A damning report on the inefficiencies created by many small Australian superannuation funds has put the industry into a period of reflection this year. The Productivity Commission, a state body, published the report in March but, as the government is discovering, rationalising sub-scale players is not an easy task.

In all likelihood, the Australian Prudential Regulation Authority (Apra) will have to offer several regulatory sticks and carrots to make headway, argued experts.  

Theoretically, funds could rationalise through an annual scale test applied by Apra, the regulator responsible for overseeing the superannuation industry. Unfortunately, it lacks any mechanisms to force funds to take action. 
 
Only a handful of successful unions have occurred in recent years. The most notable was the marriage of the Australian Retirement Fund and Superannuation Trust of Australia to form AustralianSuper in 2006, and then the folding of Health Super into First State Super in 2011.

Others have failed, including the attempted A$10 billion marriage of Vision Super and Equipsuper. The pair was in talks for three years, but Equipsuper pulled out weeks before the deal was to be signed in 2012, citing reluctance by Vision Super to adopt its preferred investment model. 

A year earlier, Maritime Super and Auscoal Super ended talks on an A$8 billion merger, saying they couldn’t find an equitable split on value.

Equipsuper is still on the prowl. It approached Energy Super last year, but that deal fell through when two unions reportedly demanded board positions in the new scheme. It is now said to be seeking an alliance with miner Rio Tinto’s super fund, which would create a A$14 billion retirement scheme with 75,000 members.

The key impediment to mergers lies in large part with the trustees of the super funds, who make the ultimate decision over mergers. They’ve been reluctant to consolidate so far. 

“It doesn’t surprise me when mergers don’t proceed. It can be hard to find synergies, to fit teams together, or to reach agreement on contracts,” said Zak May, head of policy at Industry Super Australia

Michael Rice, a partner at actuarial consulting firm Rice Warner, contended that the reticence was partly down to job security, with a successful merger likely to reduce the number of directors on the combined board. “Some trustees have been on boards since their funds were established in the 1980s, so the role can be seen as a lifetime sinecure,” he said. 

Added to that, the boards of super funds can reject merger advances out of hand.  “A board can simply tell a bidding party to go away, and there’s nothing the bidder can do to appeal to target members by suggesting their current fund could be doing better,” Rice noted. “We believe funds who receive a serious bid and then reject it should be required to explain their reasons to Apra.”

Eva Scheerlink, who represents the interests of directors and fund staff as head of the Australian Institute of Superannuation Trustees, agreed there was a problem with inertia. “Trustees can be very protective of their members and their roles,” she told AsianInvestor. “They need to be reminded of their fiduciary duty to act in the best interests of members.”

Verging on obese

To facilitate consolidation of super funds, Apra will likely need to take a multi-pronged approach. First it should identify funds that would enjoy economies of scale through a merger. In addition, there are factors to consider other than size alone, such as performance and growth measures. 

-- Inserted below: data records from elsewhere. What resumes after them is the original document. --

-- ==== Sys2Proof/Machine/Emit.lean ====
section
/-! DEFINITION. The meanings of the commands of the Accord engines that enter the ingress header lookup: captured writes
that waited, FETCH and the emitter (R348 to R377). -/

namespace Sys2Proof.Machine

/-- R351: a captured write that waits under STALL, and the packets behind it at its port, proceed. -/
def execCaptureStallResume (n : Fin 96) (s : State) : Host.Outcome State Fault Refusal :=
  .next (s.onDev fun d => ((Dev.drainPort n.val (2 * d.chip.cel.capWaiting.length) d).ownRun).onChip Chip.returnCredits)

/-- R366, R367, R370, R371, R121: FETCH. -/
def execFetch (e : Fin 1536) (s : State) : Host.Outcome State Fault Refusal :=
  .next (s.onDev fun d => d.onInsn e.val 0x31 fun d w => d.onChip fun c =>
    let i := e.val
    let j := c.handJob i
    let t := j / 32
    let len := (c.gA i w).toNat
    let off := (c.eng i).ip / 8
    let groups := ((c.eng i).fetches.map (·.group)).eraseDups.length
    match c.slotWindow? j (insnD w % 4) with
    | none => c.recordError i 2
    | some x =>
      if c.flag F.ACD_DST_A.KIND t x then c.recordError i 2
      else if len < 4 || 4096 < len || len % 4 != 0 || (c.inArea i).2 < off + len then c.recordError i 1
      else if 8 ≤ groups then c.engWait i enFetch
      else if c.windowOff j x then (c.stall (stallMark i .memRd x 0 (c.windowPart j x))).showStall i
      else (c.issueFetch i x).getD c)

/-- R372 to R377, R121: the emitter writes the windows of the oldest emission of an engine that nothing holds back. -/
def execEmissionDone (e : Fin 1536) (s : State) : Host.Outcome State Fault Refusal :=
  .next (s.onDev fun d =>
    match d.chip.acd.emits.find? fun x => x.eng == e.val with
    | none => d
    | some x => d.emitSome x (d.chip.emitReady x))

end Sys2Proof.Machine
end

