/-- R510: HANDOVER. -/
def execHandover (n : Fin 34) (s : State) : Host.Outcome State Fault Refusal :=
  .next (s.onDev fun d => d.commandC n.val 0x05 .holder fun c => c.handover n.val)

/-- TAKE (R510). -/
def Chip.takeOwner (c : Chip) (n : Nat) : Chip :=
  if c.flag F.LBX_OWNER.HO_PEND && c.fld F.LBX_OWNER.HO_TARGET == n then
    let c := match c.lbx.hoFrom with | some m => c.boxOk m | none => c
    let c := (c.setFld F.LBX_OWNER.HO_PEND 0).setFld F.LBX_OWNER.HO_TARGET 0
    ({ c with lbx := { c.lbx with hoFrom := none } }.makeOwner n).boxOk n
  else c.boxResult n 0x800D

/-- R510: TAKE. -/
def execTake (n : Fin 34) (s : State) : Host.Outcome State Fault Refusal :=
  .next (s.onDev fun d => d.commandC n.val 0x06 .any fun c => c.takeOwner n.val)

/-- R512: EXPERT_REQ; the nonce is a free value that is not 0. -/
def execExpertReq (n : Fin 34) (s : State) : Host.Outcome State Fault Refusal :=
  .next (s.onDev fun d => d.commandC n.val 0x07 .holder fun c =>
    let w := word (c.freeVal % (2 ^ 32 - 1) + 1)
    { c.drawn with lbx := { c.lbx with nonce := some w } }.boxOk n.val [w])

/-- EXPERT_UNLOCK (R512, R513). -/
def Chip.expertUnlock (c : Chip) (n : Nat) : Chip :=
  let good := c.lbx.nonce == some (word (c.lbxArg n 0))
  let c := { c with lbx := { c.lbx with nonce := none } }
  if c.lifecycle != 0 && !bit c.lbx.expertMask n then c.boxResult n 0x800E
  else if good then (c.setFld F.LBX_OWNER.EXPERT 1).boxOk n
  else c.boxResult n 0x8004

/-- R512: EXPERT_UNLOCK. -/
def execExpertUnlock (n : Fin 34) (s : State) : Host.Outcome State Fault Refusal :=
  .next (s.onDev fun d => d.commandC n.val 0x08 .holder fun c => c.expertUnlock n.val)

/-- R512: EXPERT_LOCK. -/
def execExpertLock (n : Fin 34) (s : State) : Host.Outcome State Fault Refusal :=
  .next (s.onDev fun d => d.commandC n.val 0x09 .holder fun c => (c.setFld F.LBX_OWNER.EXPERT 0).boxOk n.val)

/-- The candidate that wins: the lowest priority number, then the lowest index (R507). -/
def Chip.winner? (c : Chip) : Option Nat :=
  (c.lbx.cands.find? fun q => c.lbx.cands.all fun r => Nat.blt q.2 r.2 || (q.2 == r.2 && Nat.ble q.1 r.1)).map (·.1)

/-- The election closes (R507): the CLAIMs that await it are answered. -/
def Chip.electionClose (c : Chip) : Chip :=
  let ids := (c.lbx.cands.map (·.1)).filter c.claiming
  match c.winner? with
  | none => c.setFld F.LBX_OWNER.ELECTING 0
  | some w =>
    let c := { c.setFld F.LBX_OWNER.ELECTING 0 with lbx := { c.lbx with cands := [] } }
    ids.foldl (fun c n => c.boxResult n (if n = w then 0 else 0x800B) [word w]) (c.makeOwner w)

/-- R507: WIN ms have passed since the election opened. -/
def execElectionClose (s : State) : Host.Outcome State Fault Refusal :=
  .next (s.onChip fun c => if c.flag F.LBX_OWNER.ELECTING then c.electionClose else c)

/-- The end of a lease period (R508). -/
def Chip.leasePeriod (c : Chip) : Chip :=
  if c.owner?.isNone then c
  else if c.lbx.renewed then { c.setFld F.LBX_OWNER.MISSED 0 with lbx := { c.lbx with renewed := false } }
  else if 2 ≤ c.fld F.LBX_OWNER.MISSED then c.lapse
  else c.inc F.LBX_OWNER.MISSED

/-- R508: a lease period of 100 ms ends. -/
def execLeasePeriodEnd (s : State) : Host.Outcome State Fault Refusal := .next (s.onChip Chip.leasePeriod)

/-- R510: HO_TMO has passed without a TAKE. -/
def execHandoverTimeout (s : State) : Host.Outcome State Fault Refusal :=
  .next (s.onChip fun c => if c.flag F.LBX_OWNER.HO_PEND then c.cancelHandover else c)

/-- R512: an expert nonce is 1 s old. -/
def execNonceExpiry (s : State) : Host.Outcome State Fault Refusal :=
  .next (s.onChip fun c => { c with lbx := { c.lbx with nonce := none } })

/-! ### Modes and registers (R31, R43, R500) -/

/-- MODE_SET: while BUSY is 1 it is dropped and counted (R43); a transition that takes time is answered at its end. -/
def Dev.modeSet (d : Dev) (n : Nat) : Dev :=
  if d.chip.flag F.GLB_MODE.BUSY then d.onChip fun c => (c.countClamp ⟨.GLB_MODE, 0, 0⟩).boxResult n 0x8001
  else d.byWrites n [(⟨.GLB_MODE, 0, 0⟩, word (d.chip.lbxArg n 0 % 16 * 16))] fun d => d.onChip fun c =>
    if c.flag F.GLB_MODE.BUSY then
      { c with lbx := { c.lbx with modeSet := c.lbx.modeSet ++ [n] } }.updBox n fun b => { b with todo := false }
    else c.boxResult n (c.fld F.GLB_MODE.LAST_RESULT) [c.reg .GLB_MODE]

/-- R31: MODE_SET. -/
def execModeSet (n : Fin 34) (s : State) : Host.Outcome State Fault Refusal :=
  .next (s.onDev fun d => d.command n.val 0x10 .owner fun d => d.modeSet n.val)

/-- R500: MODE_GET. -/
def execModeGet (n : Fin 34) (s : State) : Host.Outcome State Fault Refusal :=
  .next (s.onDev fun d => d.commandC n.val 0x11 .any fun c => c.boxOk n.val [c.reg .GLB_MODE])

/-- REG_READ, with the standing of its sender (R500, R618). -/
def Dev.lbxRead (d : Dev) (n : Nat) : Dev :=
  let off := d.chip.lbxArg n 0
  if !offsetOk off then d.onChip fun c => c.boxResult n 0x8004
  else
    match d.busRead (boxAccess n) off with
    | (r, d) => d.onChip fun c => match r.deny with
      | some x => c.boxResult n 0x8009 [word x]
      | none => c.boxOk n [r.data]
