-- ==== Sys2Proof/Machine/Dispatch.lean ====
section
/-! DEFINITION. The dispatch of every command to its meaning. -/

namespace Sys2Proof.Machine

Other hurdles to mergers must also be considered; perhaps the biggest is the expense. Rice Warner estimated it costs about A$1 million in time and resources for a small fund to integrate with another. 

“Big funds like Australian Super and UniSuper are unlikely to consider mergers with funds under A$10 billion. It’s too expensive to go through the integration process,” said Rice. It may prove an insurmountable problem, unless the regulator steps in to force mergers. 

Another stumbling block is the need for funds to pass equivalence tests ahead of any merger. At present, trustees have to prove their members will receive benefits equal to the status quo once their funds merge with another organisation. 

“It can be a tough hurdle to meet, and trustees need more clarity on how the equivalence test is employed,” said Scheerlink. “Can it be applied on an aggregate basis, for example, rather than in relation to each benefit?”

Then there is Australia’s tax law, which treats asset transfers as a taxable event. Industry observers say this acts as a disincentive.

The Productivity Commission would be wise to address these requirements when making its final recommendations to the federal government in August. 

Even if the government doesn’t address them all, at the very least introducing a single, transferable account should help consolidate funds at bigger, cheaper and more efficient players—and act as a shot across the bows for fund executives and trustees.